Collected data entries:
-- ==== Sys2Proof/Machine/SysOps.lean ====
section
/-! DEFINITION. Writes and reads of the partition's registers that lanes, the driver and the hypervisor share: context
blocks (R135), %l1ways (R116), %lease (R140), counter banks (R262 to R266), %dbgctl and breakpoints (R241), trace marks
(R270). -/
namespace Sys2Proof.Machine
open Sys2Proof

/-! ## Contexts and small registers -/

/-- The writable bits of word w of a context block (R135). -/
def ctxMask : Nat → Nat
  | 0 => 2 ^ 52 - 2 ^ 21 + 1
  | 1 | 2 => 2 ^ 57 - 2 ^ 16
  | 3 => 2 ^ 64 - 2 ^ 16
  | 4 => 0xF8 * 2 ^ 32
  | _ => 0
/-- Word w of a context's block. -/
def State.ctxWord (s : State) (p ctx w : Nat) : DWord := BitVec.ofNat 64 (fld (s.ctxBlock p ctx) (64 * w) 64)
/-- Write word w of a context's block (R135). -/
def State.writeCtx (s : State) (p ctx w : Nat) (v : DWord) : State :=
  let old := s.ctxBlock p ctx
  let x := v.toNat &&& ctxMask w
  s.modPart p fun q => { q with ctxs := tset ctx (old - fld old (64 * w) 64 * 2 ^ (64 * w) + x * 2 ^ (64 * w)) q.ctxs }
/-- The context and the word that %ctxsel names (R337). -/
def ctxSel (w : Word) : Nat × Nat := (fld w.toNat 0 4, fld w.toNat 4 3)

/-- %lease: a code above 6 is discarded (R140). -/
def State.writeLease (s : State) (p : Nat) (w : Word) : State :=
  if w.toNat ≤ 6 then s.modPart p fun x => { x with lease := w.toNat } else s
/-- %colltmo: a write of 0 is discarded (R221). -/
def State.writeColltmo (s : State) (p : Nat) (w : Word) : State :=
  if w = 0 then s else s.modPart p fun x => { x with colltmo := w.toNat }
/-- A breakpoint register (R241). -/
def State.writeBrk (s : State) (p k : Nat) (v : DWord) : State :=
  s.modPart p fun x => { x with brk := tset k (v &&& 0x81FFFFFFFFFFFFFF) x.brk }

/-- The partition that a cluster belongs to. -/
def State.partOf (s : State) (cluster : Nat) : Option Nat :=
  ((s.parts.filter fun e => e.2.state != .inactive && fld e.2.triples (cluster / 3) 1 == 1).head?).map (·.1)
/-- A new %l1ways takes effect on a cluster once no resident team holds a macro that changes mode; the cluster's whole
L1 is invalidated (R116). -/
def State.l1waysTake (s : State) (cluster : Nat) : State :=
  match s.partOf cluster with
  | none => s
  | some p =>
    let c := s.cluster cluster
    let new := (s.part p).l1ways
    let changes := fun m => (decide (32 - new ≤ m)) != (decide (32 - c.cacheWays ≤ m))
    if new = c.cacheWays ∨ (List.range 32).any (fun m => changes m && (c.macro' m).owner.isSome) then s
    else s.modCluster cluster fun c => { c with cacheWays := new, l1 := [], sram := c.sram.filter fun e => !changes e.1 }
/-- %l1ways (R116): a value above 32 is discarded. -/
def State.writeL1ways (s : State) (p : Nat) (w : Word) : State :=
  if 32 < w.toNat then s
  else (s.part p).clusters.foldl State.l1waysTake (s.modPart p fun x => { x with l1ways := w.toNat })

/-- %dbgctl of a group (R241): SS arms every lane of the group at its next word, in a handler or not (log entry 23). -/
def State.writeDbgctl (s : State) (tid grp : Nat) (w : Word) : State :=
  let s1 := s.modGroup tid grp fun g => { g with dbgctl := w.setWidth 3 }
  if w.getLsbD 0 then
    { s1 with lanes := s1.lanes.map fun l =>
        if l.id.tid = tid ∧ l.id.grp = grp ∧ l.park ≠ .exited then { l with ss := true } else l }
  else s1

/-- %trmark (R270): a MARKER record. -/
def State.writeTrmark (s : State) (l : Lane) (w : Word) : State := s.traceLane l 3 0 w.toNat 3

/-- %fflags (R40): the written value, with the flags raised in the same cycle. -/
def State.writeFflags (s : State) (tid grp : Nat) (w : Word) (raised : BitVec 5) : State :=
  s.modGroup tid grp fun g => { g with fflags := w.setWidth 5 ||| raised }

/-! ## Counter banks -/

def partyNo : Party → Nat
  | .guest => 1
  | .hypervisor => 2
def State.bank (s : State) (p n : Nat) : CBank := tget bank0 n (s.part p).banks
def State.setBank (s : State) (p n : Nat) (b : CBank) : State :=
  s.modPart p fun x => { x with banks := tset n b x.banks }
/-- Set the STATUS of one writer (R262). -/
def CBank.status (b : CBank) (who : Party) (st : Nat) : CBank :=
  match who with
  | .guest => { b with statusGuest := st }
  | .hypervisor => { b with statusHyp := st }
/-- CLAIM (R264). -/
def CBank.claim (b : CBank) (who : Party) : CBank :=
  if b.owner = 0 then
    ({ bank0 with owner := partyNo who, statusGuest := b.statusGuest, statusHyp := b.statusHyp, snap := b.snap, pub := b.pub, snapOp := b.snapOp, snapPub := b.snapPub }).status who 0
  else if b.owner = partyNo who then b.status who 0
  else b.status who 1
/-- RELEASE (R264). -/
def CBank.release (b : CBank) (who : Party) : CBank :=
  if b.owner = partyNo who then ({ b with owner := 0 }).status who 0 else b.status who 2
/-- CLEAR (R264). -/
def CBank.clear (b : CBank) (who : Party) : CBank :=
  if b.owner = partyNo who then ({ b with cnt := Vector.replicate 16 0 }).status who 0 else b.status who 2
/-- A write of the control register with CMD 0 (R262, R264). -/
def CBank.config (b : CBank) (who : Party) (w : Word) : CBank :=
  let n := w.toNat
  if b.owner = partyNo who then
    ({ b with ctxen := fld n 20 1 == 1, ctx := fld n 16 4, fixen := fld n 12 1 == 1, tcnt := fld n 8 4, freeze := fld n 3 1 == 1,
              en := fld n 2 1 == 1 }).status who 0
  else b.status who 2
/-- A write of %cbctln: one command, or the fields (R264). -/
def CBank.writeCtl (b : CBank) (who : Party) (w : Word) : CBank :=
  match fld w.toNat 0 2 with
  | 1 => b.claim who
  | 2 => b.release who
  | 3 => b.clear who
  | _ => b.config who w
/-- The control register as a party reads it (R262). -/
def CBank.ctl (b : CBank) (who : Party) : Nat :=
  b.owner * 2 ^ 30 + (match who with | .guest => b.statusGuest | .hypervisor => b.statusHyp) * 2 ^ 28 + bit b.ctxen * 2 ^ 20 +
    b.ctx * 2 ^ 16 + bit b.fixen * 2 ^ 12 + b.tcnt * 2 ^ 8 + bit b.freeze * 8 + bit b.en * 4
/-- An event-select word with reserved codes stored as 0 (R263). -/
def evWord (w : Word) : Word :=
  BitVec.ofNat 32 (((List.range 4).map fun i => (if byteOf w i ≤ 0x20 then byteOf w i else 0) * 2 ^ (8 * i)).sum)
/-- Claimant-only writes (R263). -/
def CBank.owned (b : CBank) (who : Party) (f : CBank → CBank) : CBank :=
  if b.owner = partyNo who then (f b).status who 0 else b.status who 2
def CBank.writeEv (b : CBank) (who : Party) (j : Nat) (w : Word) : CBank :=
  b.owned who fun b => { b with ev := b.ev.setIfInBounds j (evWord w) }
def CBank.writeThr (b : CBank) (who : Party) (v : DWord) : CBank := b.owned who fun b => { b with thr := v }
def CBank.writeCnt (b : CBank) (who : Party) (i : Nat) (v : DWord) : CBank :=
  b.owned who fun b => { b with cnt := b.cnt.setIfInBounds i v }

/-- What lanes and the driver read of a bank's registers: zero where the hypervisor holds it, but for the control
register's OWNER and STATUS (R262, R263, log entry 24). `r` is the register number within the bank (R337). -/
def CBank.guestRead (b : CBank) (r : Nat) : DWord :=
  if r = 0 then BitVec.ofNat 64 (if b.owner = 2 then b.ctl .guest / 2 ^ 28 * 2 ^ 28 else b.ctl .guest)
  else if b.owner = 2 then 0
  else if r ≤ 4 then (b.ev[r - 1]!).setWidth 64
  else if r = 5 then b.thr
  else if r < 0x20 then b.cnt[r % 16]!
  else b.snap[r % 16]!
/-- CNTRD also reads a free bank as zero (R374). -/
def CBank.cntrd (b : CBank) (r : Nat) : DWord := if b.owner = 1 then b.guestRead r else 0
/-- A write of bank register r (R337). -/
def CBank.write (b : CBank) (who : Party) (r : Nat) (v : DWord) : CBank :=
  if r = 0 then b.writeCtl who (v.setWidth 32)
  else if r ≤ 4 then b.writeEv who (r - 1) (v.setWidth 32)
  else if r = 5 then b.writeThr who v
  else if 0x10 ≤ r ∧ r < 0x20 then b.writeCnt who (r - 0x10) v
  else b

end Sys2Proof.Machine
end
==
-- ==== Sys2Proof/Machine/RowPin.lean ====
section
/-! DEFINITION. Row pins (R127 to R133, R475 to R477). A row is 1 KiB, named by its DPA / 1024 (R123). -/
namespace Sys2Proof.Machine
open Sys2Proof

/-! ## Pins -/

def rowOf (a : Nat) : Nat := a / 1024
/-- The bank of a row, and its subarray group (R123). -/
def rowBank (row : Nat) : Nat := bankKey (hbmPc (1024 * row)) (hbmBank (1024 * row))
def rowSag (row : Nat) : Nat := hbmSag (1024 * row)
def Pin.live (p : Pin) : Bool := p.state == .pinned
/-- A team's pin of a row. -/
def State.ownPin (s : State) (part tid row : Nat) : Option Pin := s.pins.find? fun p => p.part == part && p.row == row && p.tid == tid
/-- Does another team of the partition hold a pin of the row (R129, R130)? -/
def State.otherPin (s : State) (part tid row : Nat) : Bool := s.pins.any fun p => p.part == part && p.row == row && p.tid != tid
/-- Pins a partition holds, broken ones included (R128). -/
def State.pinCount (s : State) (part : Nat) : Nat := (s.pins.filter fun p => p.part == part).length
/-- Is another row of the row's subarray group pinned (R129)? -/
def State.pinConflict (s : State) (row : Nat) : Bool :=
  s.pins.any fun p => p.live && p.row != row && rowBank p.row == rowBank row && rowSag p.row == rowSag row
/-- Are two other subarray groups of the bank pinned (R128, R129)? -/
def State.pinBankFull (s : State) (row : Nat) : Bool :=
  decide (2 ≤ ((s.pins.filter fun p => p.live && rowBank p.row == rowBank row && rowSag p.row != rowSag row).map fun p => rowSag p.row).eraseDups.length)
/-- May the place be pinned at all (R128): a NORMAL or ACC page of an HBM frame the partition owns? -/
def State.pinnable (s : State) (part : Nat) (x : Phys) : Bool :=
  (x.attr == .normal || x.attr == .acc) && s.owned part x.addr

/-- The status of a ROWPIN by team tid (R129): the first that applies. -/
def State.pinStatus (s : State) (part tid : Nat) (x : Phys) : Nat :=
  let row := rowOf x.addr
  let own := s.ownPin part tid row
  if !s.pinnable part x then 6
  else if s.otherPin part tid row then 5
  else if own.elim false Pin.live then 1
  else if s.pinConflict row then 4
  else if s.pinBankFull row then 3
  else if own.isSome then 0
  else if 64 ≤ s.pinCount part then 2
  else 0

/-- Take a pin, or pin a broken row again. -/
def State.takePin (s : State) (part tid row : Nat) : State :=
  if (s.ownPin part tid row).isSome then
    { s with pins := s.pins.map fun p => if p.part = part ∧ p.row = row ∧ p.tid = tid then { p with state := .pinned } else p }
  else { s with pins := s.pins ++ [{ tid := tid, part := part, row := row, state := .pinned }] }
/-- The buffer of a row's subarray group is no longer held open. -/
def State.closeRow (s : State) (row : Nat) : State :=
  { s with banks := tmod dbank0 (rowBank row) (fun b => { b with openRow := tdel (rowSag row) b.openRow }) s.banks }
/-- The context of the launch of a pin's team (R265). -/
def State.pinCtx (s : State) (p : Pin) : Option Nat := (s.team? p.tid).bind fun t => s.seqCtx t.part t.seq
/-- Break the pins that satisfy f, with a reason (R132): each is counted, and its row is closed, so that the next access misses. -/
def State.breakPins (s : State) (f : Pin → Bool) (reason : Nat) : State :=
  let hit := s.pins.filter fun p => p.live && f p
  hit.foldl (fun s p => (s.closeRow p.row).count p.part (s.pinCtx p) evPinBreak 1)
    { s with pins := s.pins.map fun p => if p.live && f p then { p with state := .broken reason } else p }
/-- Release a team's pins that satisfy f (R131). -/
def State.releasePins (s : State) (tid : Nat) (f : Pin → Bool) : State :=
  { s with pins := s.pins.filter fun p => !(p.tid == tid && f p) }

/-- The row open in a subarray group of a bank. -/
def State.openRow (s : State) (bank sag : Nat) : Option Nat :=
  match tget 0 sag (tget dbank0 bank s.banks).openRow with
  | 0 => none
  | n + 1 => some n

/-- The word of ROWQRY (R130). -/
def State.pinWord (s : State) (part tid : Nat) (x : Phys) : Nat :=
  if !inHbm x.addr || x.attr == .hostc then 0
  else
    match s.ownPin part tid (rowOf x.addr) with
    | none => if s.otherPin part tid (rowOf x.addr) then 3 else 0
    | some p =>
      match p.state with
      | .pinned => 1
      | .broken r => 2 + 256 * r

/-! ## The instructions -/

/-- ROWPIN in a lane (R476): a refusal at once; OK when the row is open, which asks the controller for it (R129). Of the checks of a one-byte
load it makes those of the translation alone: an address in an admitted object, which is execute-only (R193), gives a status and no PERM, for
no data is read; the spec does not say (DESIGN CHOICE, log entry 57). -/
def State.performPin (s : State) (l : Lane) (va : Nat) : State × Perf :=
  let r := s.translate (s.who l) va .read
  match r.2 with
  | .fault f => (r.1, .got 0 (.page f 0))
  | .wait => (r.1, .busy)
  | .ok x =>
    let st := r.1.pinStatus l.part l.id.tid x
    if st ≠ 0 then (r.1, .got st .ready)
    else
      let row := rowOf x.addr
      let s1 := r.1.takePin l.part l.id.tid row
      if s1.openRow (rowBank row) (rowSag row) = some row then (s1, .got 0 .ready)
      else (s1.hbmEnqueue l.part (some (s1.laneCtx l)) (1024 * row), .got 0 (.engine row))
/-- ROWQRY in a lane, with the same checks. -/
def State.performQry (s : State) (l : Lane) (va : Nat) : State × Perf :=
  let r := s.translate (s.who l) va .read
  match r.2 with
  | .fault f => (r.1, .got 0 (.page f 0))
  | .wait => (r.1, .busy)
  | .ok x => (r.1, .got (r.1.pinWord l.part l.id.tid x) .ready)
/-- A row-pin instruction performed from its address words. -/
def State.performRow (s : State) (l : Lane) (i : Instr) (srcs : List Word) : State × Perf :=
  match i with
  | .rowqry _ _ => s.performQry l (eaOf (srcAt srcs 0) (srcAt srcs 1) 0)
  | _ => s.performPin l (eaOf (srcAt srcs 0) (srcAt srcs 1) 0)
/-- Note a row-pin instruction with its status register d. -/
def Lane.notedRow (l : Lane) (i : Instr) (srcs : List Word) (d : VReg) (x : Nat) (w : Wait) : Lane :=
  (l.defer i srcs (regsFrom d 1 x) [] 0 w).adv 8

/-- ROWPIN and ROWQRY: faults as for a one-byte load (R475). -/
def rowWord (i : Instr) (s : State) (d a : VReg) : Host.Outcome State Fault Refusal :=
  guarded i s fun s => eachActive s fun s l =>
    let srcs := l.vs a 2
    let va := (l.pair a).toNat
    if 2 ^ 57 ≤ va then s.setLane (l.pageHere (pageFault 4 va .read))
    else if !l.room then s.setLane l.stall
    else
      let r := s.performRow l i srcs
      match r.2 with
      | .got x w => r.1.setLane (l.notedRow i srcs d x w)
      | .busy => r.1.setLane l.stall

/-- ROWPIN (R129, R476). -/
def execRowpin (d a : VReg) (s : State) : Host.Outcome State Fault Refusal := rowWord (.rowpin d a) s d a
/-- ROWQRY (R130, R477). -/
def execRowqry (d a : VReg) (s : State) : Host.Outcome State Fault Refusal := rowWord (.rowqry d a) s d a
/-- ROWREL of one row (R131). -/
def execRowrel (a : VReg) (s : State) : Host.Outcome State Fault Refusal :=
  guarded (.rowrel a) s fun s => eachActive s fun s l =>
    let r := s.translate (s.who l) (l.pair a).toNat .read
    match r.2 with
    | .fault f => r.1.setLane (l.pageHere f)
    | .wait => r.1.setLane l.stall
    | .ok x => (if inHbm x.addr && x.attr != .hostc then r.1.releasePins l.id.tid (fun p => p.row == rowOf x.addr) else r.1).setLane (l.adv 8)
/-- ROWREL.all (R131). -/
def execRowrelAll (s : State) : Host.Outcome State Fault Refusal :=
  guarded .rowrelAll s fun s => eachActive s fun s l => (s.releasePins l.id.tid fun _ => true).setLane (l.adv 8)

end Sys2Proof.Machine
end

EXERCISE DESCRIPTION: A copy of each line in the data above that holds the string "ctxMask" is needed.

OUTPUT FOR THIS TASK:
def ctxMask : Nat → Nat
  let x := v.toNat &&& ctxMask w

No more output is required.